Volume 74, Number 3 | June 8- 14, 2005

Villager photo by Elisabeth Robert

Victoria Ruggiero and her daughter Jade Ruggiero, 7, used the Jefferson Market Library’s basement reference room last week. The library plans to turn the space into a teen lounge.

Hey, this is a library! Turn up that music video!

By Lauren Dzura

Rumors and lack of information regarding the possible remodeling of the Jefferson Market Library on W. 10th St. and Sixth Ave. have left some community members feeling uneasy about the well-being of the historic building. Plans are for the reference room of the library to be transformed into a lounge for teenagers with the goal of attracting a younger generation to the stacks.

Susan Kent, director and chief executive of the New York Public Library’s branch libraries, decided to develop the lounges in New York’s libraries. Kent moved from Los Angeles last September, where they already have the teen spaces. Providing teens a specific place in libraries has become a national trend, according to Frank Collerius, branch librarian of the Jefferson Market Library. The Donnell Library Center on W. 53rd St. already has a teen lounge that is very successful, according to Collerius. Although the setup of the lounges varies depending on the location, they are specifically designed to accommodate the teen lifestyle. At Donnell, the teen room has more comfortable furniture, study rooms, times when music is played and a television set that plays music videos.

The Jefferson Market teen lounge will be similar to Donnell, Collerius said, but the plan is to “let the public determine how we serve them,” as far as specific plans go.

The teen lounge is slated for the basement reference room, most of the materials in which will be moved to the second floor, which is the adult floor. All of the resources available now in the reference room will still be accessible after the remodeling. The basement of the Jefferson Market Library can be reached by going down a spiral staircase that leads into an almost dungeonlike space, complete with arched entranceways, low ceilings and brick walls, an atmosphere that seems custom made for a lounge.

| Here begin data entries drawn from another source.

-- ==== Sys2Proof/Machine/Reset.lean ====
section
/-!
DEFINITION. The reset of every block (R210, R215): each block takes its After reset values; no page of the store
changes (R142, R167).
-/

namespace Sys2Proof.Machine

/-- Every block at its After reset values, in the phase given. The page store is kept, and so are the model's own
fields. -/
def resetBlocks (phase : Phase) (s : State) : State :=
  { s with phase := phase, loadPage := 0, lnk := Lnk.reset, vas := Vas.reset, cvo := Cvo.reset, tun := Tun.reset,
           pns := Pns.reset, pbu := Pbu.reset, pmc := Pmc.reset s.pmc.memory, stu := Stu.reset }

/-- The reset of an accepted RESTART takes effect (R215). -/
def restartReset (s : State) : State := resetBlocks .loading s

/-- RESTART is accepted at the end of its reply (R165, R179): the reset takes effect at once, or waits for the write in
flight. -/
def acceptRestart (s : State) : State :=
  if s.pmc.engine.operation.isSome then
    s.modPmc fun x => { x with engine := { x.engine with resetWaiting := true } }
  else restartReset s

end Sys2Proof.Machine
end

However, everything is still in the planning stage. Architects have looked at the space and made sketches, but there is no formal plan or construction date yet. This lack of an official announcement left some community board members concerned about the renovation.

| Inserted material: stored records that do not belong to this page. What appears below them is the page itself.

-- ==== Sys2Proof/Certificates/Slice0/Obligations.lean ====
section
/-!
DEFINITION. The statements for the provers. A comment above a group names the part of the manual it is about; where a
statement rests on a choice of the model, its docstring names the log entry. Two choices stand in most of them: `arbitrate`
at the end of an event that is no request is log 5, and `settlePass` there is log 7.
-/

open Sys2Proof Sys2Proof.Machine

/-! ### The queue of commands and the link (Sections 8 and 10) -/

/-- A step carries out the command at the front of the queue over the state with the queue's rest; on an empty queue the
part idles (the model's choice, log 2). -/
def Obligations.StepRunsFrontCommand : Prop :=
  (∀ (c : Instr) (rest : List Instr) (s : State),
    step { s with pending := c :: rest } = exec c { s with pending := rest }) ∧
  (∀ s : State, s.pending = [] → step s = .next s)

/-- R205 and R206, both ways: the frame of every well-formed message fits and is read back as that message, whatever its
fields; a frame read as a message is that message's frame, but for the TAG of a performance message, which is not used
(R176). -/
def Obligations.FramesSpellMessages : Prop :=
  (∀ (i : Instr) (f : Frame), i.wellFormed = true → frameOf i = some f →
    f.payload.length ≤ 32 ∧
    frameMeaning f = (if isUnknownKind f.kind then FrameMeaning.unknownKind else FrameMeaning.message i)) ∧
  (∀ (i : Instr) (f : Frame), frameMeaning f = .message i →
    frameOf i = some (if isPerformanceKind f.kind then { f with tag := 0 } else f))

/-- Feeding the bytes of a frame (R204) one by one to a receiver in HUNT (R169, R172) is the arrival of the frame, and so
the message command of that frame: that a message command stands for the whole frame is the model's choice (log 1). The
premise `arbitrate s = s` says that nothing waits for an idle transmitter (R183). -/
def Obligations.BytesDeliverTheFrame : Prop :=
  ∀ (f : Frame) (s : State), linkAwake s = true → s.lnk.rx = .hunt → s.lnk.gapTimer = none → arbitrate s = s →
    f.payload.length ≤ 32 →
    feed (frameBytes f) s = .next (arbitrate (offerFrame f s)) ∧
    ∀ i : Instr, frameOf i = some f → feed (frameBytes f) s = exec i s

/-- R169, row by row: what a received byte does in each state of the frame receiver, outside a reset. -/
def Obligations.ReceiverFollowsItsTable : Prop :=
  State.reset.lnk.rx = .hunt ∧
  ∀ (b : Byte) (s : State), linkAwake s = true →
    let go := fun (rx : RxState) =>
      Host.Outcome.next (arbitrate (s.modLnk fun l => { l with rx := rx, gapTimer := some 1 }))
    let hunting := s.modLnk fun l => { l with rx := .hunt, gapTimer := none }
    let discarded := Host.Outcome.next (arbitrate (countUp cFramesDiscarded (setFault fFrameCheck hunting)))
    (s.lnk.rx = .hunt → exec (.receivedByte b) s = if b = 0xD3 then go .len else .next (arbitrate s)) ∧
    (s.lnk.rx = .len → exec (.receivedByte b) s = if b.toNat ≤ 32 then go (.kind b) else discarded) ∧
    (∀ len, s.lnk.rx = .kind len → exec (.receivedByte b) s = go (.tag len b)) ∧
    (∀ len kind, s.lnk.rx = .tag len kind →
      exec (.receivedByte b) s = go (if len = 0 then .check len kind b [] else .payload len kind b [])) ∧
    (∀ len kind tag got, s.lnk.rx = .payload len kind tag got →
      exec (.receivedByte b) s =
        go (if got.length + 1 = len.toNat then .check len kind tag (got ++ [b]) else .payload len kind tag (got ++ [b]))) ∧
    (∀ len kind tag got, s.lnk.rx = .check len kind tag got →
      exec (.receivedByte b) s =
        if b = crc8 (len :: kind :: tag :: got) then .next (arbitrate (offerFrame ⟨kind, tag, got⟩ hunting))
        else discarded)

/-- R168, R170, R171, R172: a framing error or a byte gap expiry in a frame discards it, with FRAME_CHECK set and then
FRAMES_DISCARDED incremented; a break drops it uncounted; in HUNT a framing error is ignored. A gap timer that is stopped
has no expiry, which is the model's choice (log 4). While RESETn is asserted the line and every message leave the state
as it is (R210); that such commands are accepted without effect is the model's choice (log 31). -/
def Obligations.LineErrorsEndTheFrame : Prop :=
  ∀ s : State,
    let hunting := s.modLnk fun l => { l with rx := .hunt, gapTimer := none }
    (linkAwake s = true →
      exec .lineBreak s = .next (arbitrate hunting) ∧
      exec .framingError s = .next (arbitrate
        (if s.lnk.rx = .hunt then s else countUp cFramesDiscarded (setFault fFrameCheck hunting))) ∧
      (s.lnk.gapTimer.isSome = true →
        exec .byteGapExpiry s = .next (arbitrate (countUp cFramesDiscarded (setFault fFrameCheck hunting))))) ∧
    (s.lnk.gapTimer = none → exec .byteGapExpiry s = .next s) ∧
    (linkAwake s = false →
      exec .lineBreak s = .next s ∧ exec .framingError s = .next s ∧ exec .byteGapExpiry s = .next s ∧
      (∀ b, exec (.receivedByte b) s = .next s) ∧
      ∀ (i : Instr) (f : Frame), frameOf i = some f → exec i s = .next s)

/-- R173, R174: a message that arrives while the reply slot is occupied joins the tail of the inbound queue; with eight
frames queued it is discarded, INBOUND_OVERRUN is set and FRAMES_DISCARDED incremented. -/
def Obligations.MessagesWaitForTheReply : Prop :=
  ∀ (i : Instr) (f : Frame) (s : State), frameOf i = some f → f.payload.length ≤ 32 → linkAwake s = true →
    s.lnk.slot ≠ .empty →
    (s.lnk.inbound.length < 8 →
      exec i s = .next (arbitrate (s.modLnk fun l => { l with inbound := l.inbound ++ [f] }))) ∧
    (s.lnk.inbound.length = 8 →
      exec i s = .next (arbitrate (countUp cFramesDiscarded (setFault fInboundOverrun s))))

/-- R175, checks 1 to 4, at a listening link: before READY performance messages are discarded uncounted and every
request but IDENTIFY is refused NOT_READY; an unknown kind is refused BAD_KIND alone before and after READY, with the
reply KIND of R175, which is how UNKNOWN_KIND_FRAME completes. A frame of a known kind whose length differs from that of
its kind's messages is discarded and counted as a receiver discard when it is a performance message after READY, and
refused BAD_LENGTH when it is a request, before and after READY. The frame's arrival (`offerFrame`) is what the bytes of
BytesDeliverTheFrame bring. -/
def Obligations.DecoderRefusals : Prop :=
  ∀ (i : Instr) (f : Frame) (s : State), i.wellFormed = true → frameOf i = some f → Listening s →
    (s.phase = .loading → isPerformanceKind f.kind = true → exec i s = .next (arbitrate s)) ∧
    (isUnknownKind f.kind = true → exec i s = .next (arbitrate (s.modLnk fun l =>
      { l with slot := .full ⟨if f.kind.toNat < 0x80 then f.kind + 0x80 else f.kind, f.tag, [1]⟩ }))) ∧
    (s.phase = .loading → isPerformanceKind f.kind = false → isUnknownKind f.kind = false → f.kind ≠ 0x10 →
      exec i s = .next (answered f.kind f.tag .notReady [] s)) ∧
    ∀ g : Frame, isUnknownKind f.kind = false → g.kind = f.kind → g.payload.length ≠ f.payload.length →
      (isPerformanceKind g.kind = true → s.phase = .loading → offerFrame g s = s) ∧
      (isPerformanceKind g.kind = true → s.phase = .running →
        offerFrame g s = countUp cFramesDiscarded (setFault fFrameCheck s)) ∧
      (isPerformanceKind g.kind = false →
        offerFrame g s = s.modLnk fun l => { l with slot := .full ⟨g.kind + 0x80, g.tag, [2]⟩ })

/-- R190: what a request to set a flag does, for a real and for a forced failure. The notice queue has room; the two
outcomes of a full queue are those of R181. -/
def Obligations.FaultFlagsSetOnce : Prop :=
  ∀ (f : FlagId) (s : State),
    let flags := fun x : Flag => upd s.stu.flags f fun _ => x
    let become := fun (x : Flag) => s.modStu fun u =>
      { u with flags := flags x, alert := alertLevel { u with flags := flags x } }
    let offer := fun (forced : Bool) (t : State) => t.modLnk fun l =>
      { l with notices := l.notices ++ [(l.seq, .fault f forced)], seq := l.seq + 1 }
    (setFault f s).stu.flags[f] = ⟨true, false⟩ ∧
    (s.stu.flags[f].isSet = true →
      setFault f s = s.modStu (fun u => { u with flags := flags ⟨true, false⟩ }) ∧ forceFault f s = s) ∧
    (s.stu.flags[f].isSet = false → s.lnk.notices.length < 24 →
      setFault f s = offer false (become ⟨true, false⟩) ∧ forceFault f s = offer true (become ⟨true, true⟩))

/-- R200, R201: an increment adds one, 65535 going to 0, and offers COUNTER_HIGH exactly at the step from 49151 to 49152;
nothing else changes. -/
def Obligations.CountersStepByOne : Prop :=
  ∀ (c : CounterId) (s : State),
    let stepped := s.modStu fun u => { u with counters := upd u.counters c (· + 1) }
    (s.stu.counters[c] ≠ 49151 → countUp c s = stepped) ∧
    (s.stu.counters[c] = 49151 →
      countUp c s = offerNotice (.counterHigh c) stepped)

/-- R180, R181 and 9.9: a masked notice is dropped; a notice takes the next number and joins the queue's tail; at a full
queue it is lost, which counts in NOTICES_LOST, sets NOTICE_LOST, and loses the FAULT and the COUNTER_HIGH that this may
offer, each counted and numbered. -/
def Obligations.NoticesAreNumberedOrLost : Prop :=
  ∀ (n : Notice) (s : State),
    let lost := s.stu.counters[cNoticesLost]
    let base : Nat := if s.stu.flags[fNoticeLost].isSet then 1 else 2
    let high : Nat :=
      if disabled s.stu (.counterHigh cNoticesLost) = false ∧ (lost = 49151 ∨ (base = 2 ∧ lost = 49150)) then 1 else 0
    let t := offerNotice n s
    (disabled s.stu n = true → t = s) ∧
    (disabled s.stu n = false → s.lnk.notices.length < 24 →
      t = s.modLnk fun l => { l with notices := l.notices ++ [(l.seq, n)], seq := l.seq + 1 }) ∧
    (disabled s.stu n = false → 24 ≤ s.lnk.notices.length →
      t.lnk = { s.lnk with seq := s.lnk.seq + BitVec.ofNat 8 (base + high) } ∧
      t.stu.counters = upd s.stu.counters cNoticesLost (· + BitVec.ofNat 16 (base + high)) ∧
      t.stu.flags = upd s.stu.flags fNoticeLost (fun _ => ⟨true, false⟩) ∧
      t = { s with lnk := t.lnk, stu := { s.stu with
        counters := t.stu.counters, flags := t.stu.flags, alert := t.stu.alert } })

/-- R183: at a decision a transmitter that sends is not interrupted, and an idle one takes the reply, else the head of
the notice queue, else the oldest control report, which takes its number then (R182). R184, R204, R207: the bytes of the
frame it sends are SYNC, LEN, KIND, TAG, the payload and the CRC-8 of the bytes between; those of a notice, the report of
CONTROL_MOVED among them, carry its kind, its sequence number as TAG, and its fields in the order and the codes of R207. -/
def Obligations.ArbiterOrder : Prop :=
  (let wire := fun (kind tag : Byte) (payload : List Byte) =>
    let checked := byte payload.length :: kind :: tag :: payload
    0xD3#8 :: (checked ++ [crc8 checked])
   let bit := fun b : Bool => if b then (1 : Byte) else 0
   let result := fun r : OscResult => match r with
    | .ok => (0 : Byte) | .noSignal => 1 | .outOfRange => 2 | .noConverge => 3 | .notDone => 4
   (∀ f : Frame, (Sending.reply f).bytes = wire f.kind f.tag f.payload) ∧
   ∀ (q : Byte) (n : Notice), (Sending.notice q n).bytes =
    match n with
    | .ready => wire 0x40 q []
    | .controlMoved r => wire 0x41 q ([byte r.control] ++ word r.value ++
        [match r.pickup with | .locked => 0 | .waitAbove => 1 | .waitBelow => 2, bit r.applied])
    | .switchChanged w pressed => wire 0x42 q [byte w, bit pressed]
    | .partSilent p => wire 0x43 q [byte p]
    | .recallDone p slot outcome tag => wire 0x44 q ([byte p] ++ word slot ++
        [match outcome with | .ok => 0 | .empty => 1 | .corrupt => 2 | .superseded => 3, tag])
    | .writeDone op target verifyFail tag => wire 0x45 q
        ([match op with | .store => 1 | .commit => 2 | .protect => 3 | .saveTuning => 4 | .wipe => 5] ++
          word (match target with | .nothing => 0 | .slot l => l.val | .bank b => b.val) ++ [bit verifyFail, tag])
    | .tuneVoiceDone v a b => wire 0x46 q [byte v, result a, result b]
    | .tuneDone aborted tag => wire 0x47 q [bit aborted, tag]
    | .counterHigh c => wire 0x48 q [byte c]
    | .fault f forced => wire 0x49 q [byte f, bit forced]) ∧
  ∀ s : State,
    (s.lnk.tx ≠ none → arbitrate s = s) ∧
    (s.lnk.tx = none →
      (∀ f, s.lnk.slot = .full f →
        arbitrate s = s.modLnk fun l => { l with slot := .sending, tx := some (.reply f) }) ∧
      ((∀ f, s.lnk.slot ≠ .full f) →
        (∀ q n rest, s.lnk.notices = (q, n) :: rest →
          arbitrate s = s.modLnk fun l => { l with notices := rest, tx := some (.notice q n) }) ∧
        (s.lnk.notices = [] → ∀ r rest, s.lnk.reports = r :: rest →
          arbitrate s = s.modLnk fun l =>
            { l with reports := rest, tx := some (.notice l.seq (.controlMoved r)), seq := l.seq + 1 }) ∧
        (s.lnk.notices = [] → s.lnk.reports = [] → arbitrate s = s)))

/-- FRAME_SENT (R178, R183): the end of a notice frees the transmitter, the end of a reply the reply slot too; the
decoder then serves the inbound queue (R174) and the arbiter decides. That the decoder comes first is the model's choice
(log 6), and so is that nothing changes when no frame is on the line (log 4). R174: with the slot EMPTY and frames waiting
the decoder takes the head frame and serves on over the rest, until the slot is no longer EMPTY or no frame waits. Taking
a frame is what its arrival brings at a listening link (R175): after READY a message of a known kind is carried out, a
request with the slot PENDING for its reply, and a performance message with the slot as it is. -/
def Obligations.FrameSentFreesItsSource : Prop :=
  ∀ s : State,
    (s.lnk.tx = none → exec .frameSent s = .next s) ∧
    (∀ q n, s.lnk.tx = some (.notice q n) →
      exec .frameSent s = .next (arbitrate (serveInbound (s.modLnk fun l => { l with tx := none })))) ∧
    (∀ f, s.lnk.tx = some (.reply f) → ¬ (f.kind = 0x91 ∧ f.payload = [0]) →
      exec .frameSent s = .next (arbitrate (serveInbound (s.modLnk fun l => { l with tx := none, slot := .empty })))) ∧
    (s.lnk.inbound = [] → serveInbound s = s) ∧ (s.lnk.slot ≠ .empty → serveInbound s = s) ∧
    (∀ f rest, s.lnk.slot = .empty → s.lnk.inbound = f :: rest →
      serveInbound s = serveInbound (takeFrame f (s.modLnk fun l => { l with inbound := rest })) ∧
      (takeFrame f (s.modLnk fun l => { l with inbound := rest })).lnk.inbound = rest) ∧
    ∀ f : Frame,
      (Listening s → offerFrame f s = takeFrame f s) ∧
      (isPerformanceKind f.kind = true → (takeFrame f s).lnk.slot = s.lnk.slot) ∧
      (isPerformanceKind f.kind = false → s.lnk.slot = .empty → (takeFrame f s).lnk.slot ≠ .empty) ∧
      ∀ i : Instr, s.phase = .running → frameMeaning f = .message i →
        takeFrame f s = perform i (if isPerformanceKind f.kind then s else asked f.kind f.tag s)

Martin Tessler, former head of Community Board 2’s Institutions Committee, who recently stepped down from the board, found out about the remodeling through an Internet class he was taking in the basement reference room. Tessler does not know why the community board had not been notified of the plans at all.

“This never surfaced. It’s not being done in secrecy, but no word has come out that they’re working on plans,” Tessler said.

Another community board member, Doris Diether, is worried about the reconstruction of the historic building because the plan does not necessarily have to be approved by the community board. Diether said there are enough places for teens to congregate and the library should be for everyone.

She is also afraid of a change because of the building’s historic significance. The Jefferson Market Library was erected between the years of 1875-’77 and served the community as a courthouse and a holding area for prisoners on their way to jail. A tower projects high above the building and the bell that summoned volunteer firemen still rings in the tower. After seeing trials of a number of notorious murder and criminal cases, the building ceased to be a courthouse in 1945 and remained deserted until 1961 when Mayor Robert F. Wagner declared that it would be preserved and converted into a public library. Giorgio Cavaglieri was the architect chosen for the project and six years later renovations were completed and the library was opened in 1967.

“The original architect who redid the library was careful about not disturbing the inside and did a spectacular job,” Diether said.

Collerius does not want to destroy the historic value — he said, for example, the arched doorways won’t be changed — but says that teens usually have to coexist with adults, so it would be nice to have a place just for them. Collerius also thinks the lounge could turn teens into lifelong library members.

“Teens that use the space now will use it in the future as adults,” he said.

Although some current and former community board members are privately expressing worry over this project, Collerius said that in talking to individual library users no one seems too upset.

“Regulars thought it was a good idea; no one wants to forget the kids,” he said.

Collerius said that the library is grateful for the amount of support it gets from the community board and they are not trying to hide anything. The project will go before the community board at an appropriate time, he added.